Девушка едва заметно вздрогнула, но не обернулась, все так же всматриваясь в темно-синюю бездну внизу, словно нашла в ней что-то интересное. Но она слышала, знала о его присутствии, и потому Гилберт не опасался, что нарушает ее покой своим внезапным появлением, мужчина сделал полшага вперёд, сокращая расстояние между ними, и осторожно прикоснулся рукой к плечу Вайолет. Темная ткань жакета едва ли не обожгла его руку.
"Как же долго она здесь стоит?"
Она всегда была очень выносливой. И даже слишком. Ни один другой солдат не мог сравнится с ней ни по одному
из показателей. Каждому из подготовленных, отличившихся на службе бойцов, было до нее далеко. Противников, не всерьез воспринимавших Вайолет, неминуемо прощались с жизнью. Не было задачи, с которой она не смогла бы справиться. Гилберт никогда не рассматривал такие полезные качества для войны как свою приведению как майора, командующего полком, но был искренне рад, что благодаря выдающимся способностям Вайолет раз за разом выходила живой из самой кровавой бойни. Все это помогло ей пройти войну, но в мире, где вооруженного конфликта больше не было, так ли нужны были ее умения? Как тяжело ей пришлось, учась существовать в мирное время? Он сам уже не чувствовал себя тем человеком, каким его создавала семья, каким вытачивала военная академия, каким его хотели видеть в обществе. Вайолет тоже изменилась, но кое-какие черты в ней были ещё узнаваемы, и возможно, это не было плохо. Во всяком случае, сопротивление к высоким температурам здесь на Экарте, где летом всегда было очень жарко, точно не помешает.
— Там тоже было море, но не такое, — вдруг проговорила девушка.
— Что?
— Там тоже было море, — повторила она.
— Другое. Холодное. Серое. Там, где капитан меня нашел. А это теплое, светлое...

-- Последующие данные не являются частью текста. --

/-- The reset state with the Executor STOPPED. -/
def stopped : State := { State.reset with link := { State.reset.link with executor := .stopped } }

theorem witness_RestartStopsTheExecutor :
    (ask State.reset .restart []).Waiting .restart 9 [] [] ∧ stopped.link.executor = .stopped :=
  ⟨ask_waiting .., rfl⟩

theorem witness_PingAnswered :
    ((ask State.reset .ping (List.replicate 32 0)).Waiting .ping 9 (List.replicate 32 0) [] ∧
      (List.replicate 32 (0 : Byte)).length ≤ 32) ∧
    ((ask State.reset .ping []).Waiting .ping 9 [] [] ∧ ([] : List Byte).length ≤ 32) ∧
    ((ask State.reset .ping (List.replicate 33 0)).Waiting .ping 9 (List.replicate 33 0) [] ∧
      32 < (List.replicate 33 (0 : Byte)).length) :=
  ⟨⟨ask_waiting .., by decide⟩, ⟨ask_waiting .., by decide⟩, ask_waiting .., by decide⟩

theorem witness_ReportsChangeNothing :
    (ask State.reset .hello []).Waiting .hello 9 [] [] ∧ (ask State.reset .timeGet []).Waiting .timeGet 9 [] [] ∧
    (ask State.reset .memoryStatus []).Waiting .memoryStatus 9 [] [] ∧
    (ask State.reset .opList []).Waiting .opList 9 [] [] ∧
    (ask State.reset .portStatus [idByte (3 : PortId)]).Waiting .portStatus 9 [idByte (3 : PortId)] [] ∧
    (ask State.reset .ruleRead [idByte (127 : RuleId)]).Waiting .ruleRead 9 [idByte (127 : RuleId)] [] ∧
    (ask State.reset .chainList [idByte (0 : PortId)]).Waiting .chainList 9 [idByte (0 : PortId)] [] ∧
    (ask State.reset .storeStatus [idByte (7 : StoreId)]).Waiting .storeStatus 9 [idByte (7 : StoreId)] [] :=
  ⟨ask_waiting .., ask_waiting .., ask_waiting .., ask_waiting .., ask_waiting .., ask_waiting .., ask_waiting ..,
    ask_waiting ..⟩

theorem witness_ValueRequestsSet :
    (ask State.reset .timeSet (le4 (4294967295#32).toNat)).Waiting .timeSet 9 (le4 (4294967295#32).toNat) [] ∧
    ((ask State.reset .memoryLowSet (le2 1023)).Waiting .memoryLowSet 9 (le2 1023) [] ∧ 1023 ≤ 65535) ∧
    ((ask State.reset .memoryLowSet (le2 1024)).Waiting .memoryLowSet 9 (le2 1024) [] ∧ 1024 ≤ 65535 ∧ 1023 < 1024) ∧
    ((ask State.reset .noticeCredit [64]).Waiting .noticeCredit 9 [64] [] ∧ (64 : Byte).toNat ≤ 64) ∧
    ((ask State.reset .noticeCredit [65]).Waiting .noticeCredit 9 [65] [] ∧ 64 < (65 : Byte).toNat) ∧
    ((ask State.reset .noticeMask (le2 (511#16).toNat)).Waiting .noticeMask 9 (le2 (511#16).toNat) [] ∧
      (511#16).toNat < 512) ∧
    ((ask State.reset .noticeMask (le2 (512#16).toNat)).Waiting .noticeMask 9 (le2 (512#16).toNat) [] ∧
      512 ≤ (512#16).toNat) :=
  ⟨ask_waiting .., ⟨ask_waiting .., by decide⟩, ⟨ask_waiting .., by decide⟩, ⟨ask_waiting .., by decide⟩,
    ⟨ask_waiting .., by decide⟩, ⟨ask_waiting .., by decide⟩, ask_waiting .., by decide⟩

/-- Line settings at the ends of their ranges. -/
def slowLine : LineSettings := ⟨300, 7, .odd, 2, .half, 255, 255, 255⟩

def fastLine : LineSettings := ⟨3000000, 8, .even, 1, .full, 1, 0, 0⟩

/-- Framer settings at the ends of their ranges. -/
def wideFramer : FramerSettings :=
  ⟨.delimited, 1024, .discard, .discard, .discard, 255, [1, 2, 3, 4], [5, 6, 7, 8], true, some 9, true, some 10, 15, 2,
    .highFirst, -64, 255⟩

def narrowFramer : FramerSettings :=
  ⟨.length, 16, .truncate, .keep, .keep, 0, [], [5], false, none, false, none, 15, 1, .lowFirst, 64, 2⟩

theorem witness_PortConfigured :
    (slowLine.Valid ∧ fastLine.Valid ∧
      (ask (inState .off) .portConfig (slowLine.body 0)).Waiting .portConfig 9 (slowLine.body 0) [] ∧
      ((inState .off).port 0).state = .off ∧ ((inState .ready).port 0).state = .ready ∧
      ((inState .running).port 0).state = .running ∧ ((inState .paused).port 0).state = .paused) ∧
    (wideFramer.Valid ∧ narrowFramer.Valid ∧
      (ask (inState .off) .framerConfig (wideFramer.body 0)).Waiting .framerConfig 9 (wideFramer.body 0) [] ∧
      (ask (inState .running) .framerConfig (narrowFramer.body 0)).Waiting .framerConfig 9 (narrowFramer.body 0) []) :=
  ⟨⟨⟨by decide, by decide, by decide, by decide, by decide, by decide⟩,
      ⟨by decide, by decide, by decide, by decide, by decide, by decide⟩, ask_waiting .., by decide +kernel⟩,
    ⟨by decide, by decide, by decide, by decide, (fun b h => by cases h; decide), by decide, by decide, by decide,
      by decide, by decide⟩,
    ⟨by decide, by decide, by decide, by decide, (fun b h => nomatch h), by decide, by decide, by decide, by decide,
      by decide⟩, ask_waiting .., ask_waiting ..⟩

Гилбер знал историю Вайолет лишь со слов Дитфрида, и эта история была не той, которую хотелось бы вспоминать, пусть сам Гил и не был свидетелем тех событий. Брат нашел девочку на маленьком необитаемом острове, который и правда находился где-то на севере, куда прибило военный корабль. Точное место Дит не назвал и младший брат особо не вдавался в подробности, когда к нему попала Вайолет, полностью занявшись ее воспитанием и приобщением к жизни в обществе. А зря... возможно, так бы удалось хоть приблизительно узнать о прошлом девушки, откуда она родом, кем были ее родители, как она оказалась одна и самое главное: кто вырастил из невинного ребенка такого монстра? Было ли это интересно самой Вайолет, и помнила ли она хоть что-то из своей прошлой жизни? Хотелось бы ей знать, была ли у нее семья, родители, братья, сестры? Возможно они живут где-то далеко и ищут ее долгие годы. А может, ничем не лучше его собственной семьи, и потому девочка и сбежала. Или же несчастный случай разлучил их? Гадать можно было долго, но только Вайолет могла знать, что случилось на самом деле, однако она никогда ни о чем ни говорила. Не помнила или не хотела вспоминать...
— Вспоминаешь тот день? — спросил мужчина.

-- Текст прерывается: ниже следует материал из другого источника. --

-- ==== Sys2Proof/Proofs/Visits.lean ====
section
namespace Sys2Proof.Machine

/-- What an action of rule `r` may change of the Classifier: the rule's counts, and of the classification in progress
anything but the number of actions performed. -/
structure Classifier.ActsFor (r : RuleId) (c c' : Classifier) : Prop where
  chains : c'.chains = c.chains
  defaults : c'.defaults = c.defaults
  templates : c'.templates = c.templates
  queue : c'.queue = c.queue
  held : c'.held = c.held
  others : ∀ x, x ≠ r → c'.rule x = c.rule x
  state : (c'.rule r).state = (c.rule r).state
  chainPort : (c'.rule r).chainPort = (c.rule r).chainPort
  fields : (c'.rule r).fields = (c.rule r).fields
  performed : c'.current.map (·.performed) = c.current.map (·.performed)

theorem Classifier.ActsFor.refl (r : RuleId) (c : Classifier) : c.ActsFor r c :=
  ⟨rfl, rfl, rfl, rfl, rfl, fun _ _ => rfl, rfl, rfl, rfl, rfl⟩

theorem Classifier.ActsFor.trans {r : RuleId} {c c' c'' : Classifier} (h : c.ActsFor r c') (h' : c'.ActsFor r c'') :
    c.ActsFor r c'' :=
  ⟨h'.chains.trans h.chains, h'.defaults.trans h.defaults, h'.templates.trans h.templates, h'.queue.trans h.queue,
    h'.held.trans h.held, fun x hx => (h'.others x hx).trans (h.others x hx), h'.state.trans h.state,
    h'.chainPort.trans h.chainPort, h'.fields.trans h.fields, h'.performed.trans h.performed⟩

theorem Classifier.ActsFor.modRule (c : Classifier) (r : RuleId) (f : Rule → Rule)
    (h : ∀ x, (f x).state = x.state ∧ (f x).chainPort = x.chainPort ∧ (f x).fields = x.fields) :
    c.ActsFor r (c.modRule r f) := by
  obtain ⟨hs, hp, hf⟩ := h (c.rule r)
  have hr : (c.modRule r f).rule r = f (c.rule r) := by simp [Classifier.rule_modRule]
  exact ⟨rfl, rfl, rfl, rfl, rfl, fun x hx => by simp [Classifier.rule_modRule, hx], by rw [hr, hs], by rw [hr, hp],
    by rw [hr, hf], rfl⟩

theorem Classifier.ActsFor.modCurrent (c : Classifier) (r : RuleId) {f : Classification → Classification}
    (h : ∀ k, (f k).performed = k.performed) : c.ActsFor r { c with current := c.current.map f } :=
  ⟨rfl, rfl, rfl, rfl, rfl, fun _ _ => rfl, rfl, rfl, rfl, by simp [Option.map_map, Function.comp_def, h]⟩

theorem State.countRefused_actsFor (s : State) (r : RuleId) :
    s.classifier.ActsFor r (s.countRefused r).classifier :=
  .modRule s.classifier r (fun x => { x with refused := sat32 (x.refused + 1) }) fun _ => ⟨rfl, rfl, rfl⟩

theorem State.dropForward_actsFor (s : State) (r : RuleId) (action : DroppedAction) (cause : Status) :
    s.classifier.ActsFor r (s.dropForward r action cause).classifier := s.countRefused_actsFor r

theorem State.fileAction_actsFor (s : State) (r : RuleId) (f : Frame) (i : StoreId) :
    s.classifier.ActsFor r (s.fileAction r f i).classifier := by
  obtain ⟨-, -, -, -, -, hc, -⟩ := s.file_frame i f (byte1 r.val)
  simp only [State.fileAction]
  split <;> rename_i t e <;> rw [e] at hc <;> rw [← hc]
  · exact .modCurrent _ r fun _ => rfl
  · exact State.countRefused_actsFor _ r

theorem State.forwardAction_actsFor (s : State) (r : RuleId) (f : Frame) (p : PortId) (cls : Fin 4) (ttl : Nat) :
    s.classifier.ActsFor r (s.forwardAction r f p cls ttl).classifier := by
  simp only [State.forwardAction]
  split
  · exact s.dropForward_actsFor r _ _
  · simpa using Classifier.ActsFor.refl r s.classifier

theorem State.replyAction_actsFor (s : State) (r : RuleId) (f : Frame) (i : TemplateId) (cls : Fin 4) (ttl : Nat) :
    s.classifier.ActsFor r (s.replyAction r f i cls ttl).classifier := by
  obtain ⟨-, -, -, -, -, hb, -⟩ := s.buildReply_frame (s.classifier.templates.get i) f
  obtain ⟨-, -, -, -, -, hf, -⟩ := (s.buildReply (s.classifier.templates.get i) f).2.fill_frame
    (s.buildReply (s.classifier.templates.get i) f).1
  simp only [State.replyAction]
  split
  · exact s.dropForward_actsFor r _ _
  split
  · exact s.dropForward_actsFor r _ _
  split
  · exact State.dropForward_actsFor (s.modMemory _) r .reply .noMemory
  split
  · exact State.dropForward_actsFor (s.modMemory _) r .reply .noMemory
  split <;> rename_i t e <;> rw [e] at hf <;> rw [← hb, ← hf]
  · simpa using Classifier.ActsFor.refl r t.classifier
  · exact t.dropForward_actsFor r _ _

theorem State.hit_actsFor (s : State) (r : RuleId) : s.classifier.ActsFor r (s.hit r).classifier :=
  .modRule s.classifier r (fun x => { x with hits := sat32 (x.hits + 1), lastHit := some s.timebase })
    fun _ => ⟨rfl, rfl, rfl⟩

/-- R18. An action is counted as performed. -/
theorem State.performed_eq {s : State} {n : Nat} (h : s.classifier.current.map (·.performed) = some n) (goOn : Bool) :
    s.performed goOn = { s with classifier := { s.classifier with
      current := s.classifier.current.map fun k => { k with performed := n + 1, decided := true, ended := !goOn } } } := by
  simp only [State.performed, State.modCurrent, State.modClassifier]
  cases hc : s.classifier.current <;> simp_all

theorem State.spend_eq {s : State} {r : RuleId} {d : RuleDef} (h : (s.classifier.rule r).fields = d) :
    s.spend r = if d.oneShot then ({ s with classifier := { s.classifier with
      rules := s.classifier.rules.set r.val { s.classifier.rule r with fields := { d with enabled := false } } r.isLt }
      }).raise .ruleSpent r.val .none else s := by
  simp only [State.spend, h, State.modRule, State.modClassifier, Classifier.modRule]

/-- R17. The row visits the next rule of a walk that goes on. -/
theorem exec_walkVisit {s : State} {k : Classification} {r : RuleId} {rest : List RuleId} (h : s.pins.reset = false)
    (hk : s.classifier.current = some k) (he : k.ended = false) (hr : k.remaining = r :: rest) :
    exec .walkVisit s = .next (s.visit k r rest) := by
  simp only [exec, execWalkVisit, State.unlessReset_running h, hk, he, hr]

theorem State.ruleMatches_snd (s : State) (d : RuleDef) (f : Frame) : (s.ruleMatches d f).2 =
    if d.applies f then s.checkBlocks f.desc (s.memory.span f.desc d.keyOffset d.key.length) else s := by
  simp only [State.ruleMatches]
  split <;> rfl

/-- R15. Whether a rule matches is a matter of Record Memory alone. -/
theorem State.ruleMatches_fst_congr {s t : State} (h : t.memory = s.memory) (d : RuleDef) (f : Frame) :
    (t.ruleMatches d f).1 = (s.ruleMatches d f).1 := by
  simp only [State.ruleMatches, h]
  split <;> rfl

/-- Settles O25, by the action kinds of R18 to R21; the actions themselves keep the rule and the count of R20. -/
theorem walkVisitsTheNextRule : Obligations.WalkVisitsTheNextRule := by
  intro s k r rest hr hk he hrem d went read hit spent acted
  have hwent : s.modCurrent (fun k => { k with remaining := rest }) = went := State.modCurrent_eq hk _
  have hread : (went.ruleMatches d k.frame).2 = read := went.ruleMatches_snd d k.frame
  have hfst : (went.ruleMatches d k.frame).1 = (s.ruleMatches d k.frame).1 := State.ruleMatches_fst_congr (s := s) (t := went) rfl _ _
  obtain ⟨-, -, htime, -, -, hclass, hstores, -⟩ := went.ruleMatches_frame d k.frame
  rw [hread] at htime hclass hstores
  have hrule : read.classifier.rule r = s.classifier.rule r := by rw [hclass]; rfl
  have hhit : read.hit r = hit := by
    simp only [State.hit, State.modRule, State.modClassifier, Classifier.modRule, htime, hit, hrule]
    rfl
  have hcur : hit.classifier.current = some { k with remaining := rest } := by
    simp only [hit, hclass]
    rfl
  have hperf : hit.classifier.current.map (·.performed) = some k.performed := by rw [hcur]; rfl
  have hfields : (hit.classifier.rule r).fields = d := by
    rw [← hhit, (read.hit_actsFor r).fields, hrule]
  have hspent {t : State} (ht : (t.classifier.rule r).fields = d) : t.spend r = spent t := State.spend_eq ht
  have hacted {t : State} (ht : hit.classifier.ActsFor r t.classifier) (goOn : Bool) :
      (t.performed goOn).spend r = spent (acted t (k.performed + 1) (!goOn)) := by
    rw [State.performed_eq (ht.performed.trans hperf)]
    exact hspent (t := acted t _ _) (ht.fields.trans hfields)
  have hvisit : s.visit k r rest = if (s.ruleMatches d k.frame).1 then read.act k r d else read := by
    simp only [State.visit, hwent, ← hfst, ← hread]
    rfl
  rw [exec_walkVisit hr hk he hrem, hvisit]
  refine ⟨fun hm => by rw [hm]; rfl, fun hm => ?_⟩
  rw [hm, if_pos rfl]
  refine ⟨fun ha => ?_, fun ha => ?_, fun hp hd hc => ?_, fun hp => ⟨fun i ha => ?_, fun p c ttl ha => ?_, fun i c ttl ha => ?_⟩⟩
  · have hk' : hit.modCurrent (fun k => { k with decided := true, ended := true }) = acted hit k.performed true := by
      rw [State.modCurrent_eq hcur]
      simp only [acted, hcur]
      rfl
    simp only [State.act, ha, hhit, hk']
    exact congrArg _ (hspent (t := acted hit _ _) hfields)
  · simp only [State.act, ha, hhit, hspent hfields]
  · have hcap : read.act k r d = read.capActions k := by
      simp only [State.act]
      cases ha : d.action with
      | drop => exact absurd ha hd
      | count => exact absurd ha hc
      | file i => exact if_pos hp
      | forward p cls ttl => exact if_pos hp
      | reply i cls ttl => exact if_pos hp
    rw [hcap, State.capActions, State.foldl_capRecord, State.modCurrent_eq (k := { k with remaining := rest })]
    · simp only [hstores]
      rfl
    · show read.classifier.current = _
      rw [hclass]
  · simp only [State.act, ha, hhit, if_neg (Nat.not_le.mpr hp), hacted (hit.fileAction_actsFor r k.frame i)]
  · simp only [State.act, ha, hhit, if_neg (Nat.not_le.mpr hp), hacted (hit.forwardAction_actsFor r k.frame p c ttl)]
  · simp only [State.act, ha, hhit, if_neg (Nat.not_le.mpr hp), hacted (hit.replyAction_actsFor r k.frame i c ttl)]
end Sys2Proof.Machine
end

Это было плохо. Не нужно ей вспоминать подобное. Дитфрид не стеснялся в выражениях, когда рассказывал о том, что натворила Вайолет. Однако, какой бы ужасный поступок она не совершила, Гилберт все ещё относился к этому двояко. Он никогда не был сторонником радикальных боевых методов, не любил убивать людей, даже под тяжестью армейского долга, и делал все это лишь потому, что офицер не может оспорить приказ. У здравомыслящего человека так или иначе все равно появляются мысли "что я делаю?" и "зачем?".
Но только не у Вайолет.
После того, как Гилберт лично убедился в том, насколько хладнокровным убийцей является этот ребенок, не поверить в слова Дитфрида было невозможно. Оттого брат так сильно ненавидел Вайолет, лишившей его команды. И кто знает, возможно Гилберт остался последним из своего рода, если бы Дит не смог справиться с ней. Оставалось загадкой, почему Вайолет тогда не убила, и его тоже и как позволила привезти себя в цивилизованный мир. Зная брата, он мог избавится от нее без всякой жалости, особенно после того, что она сделала, но как и всегда, а любой даже самой трагичной ситуации он нашел пользу, и решил, что такой "инструмент" будет отличным подарком для Лайдена, который уже в середине военных действий испытывал нехватку людей. Маленькая девочка, не вызывавшая у врага повышенное внимание, лишена человечности и по эффективности заменяющая собой роту солдат, несомненно была хорошим приобретением для армии. Дитфрид отказался от кровной мести, но видел в Вайолет только убийцу. Не человека. Инструмент. Скорее всего рассчитывал, что девочка все равно погибнет на фронте, а так ему даже руки не придется марать, и перед начальством в хорошем свете
покажется. Но все это только догадки, пусть Гилберт и знал своего брата хорошо, понимал, что это действительно может быть правдой. Так или иначе, похоже сейчас Дитфрид уже не ненавидит Вайолет той лютой ненавистью, не отзывался о ней так же холодно, не обращался как к вещи. Но забыть о прошлом точно не мог. Значило ли это, что Вайолет сделала достаточно в своей новой жизни, чтобы его брат, безжалостный и принципиальный, все-таки смог увидеть в ней частицу того, что Гилберт рассмотрел уже давно, с самой первой встречи. Если судить справедливо, строже судить следовало взрослых людей, которые знали, что творят и какой груз ответственности ляжет на их плечи, когда они возьмут в руки оружие, ребенка, которого обучили бездумно следовать приказам, как служебную собаку, не заложив даже основы человечности и сострадания. В этой войне каждый был виноват, но по-своему. По-своему переживал последствия, и старался как-то жить дальше, раз посчастливилось выжить в этой бойне.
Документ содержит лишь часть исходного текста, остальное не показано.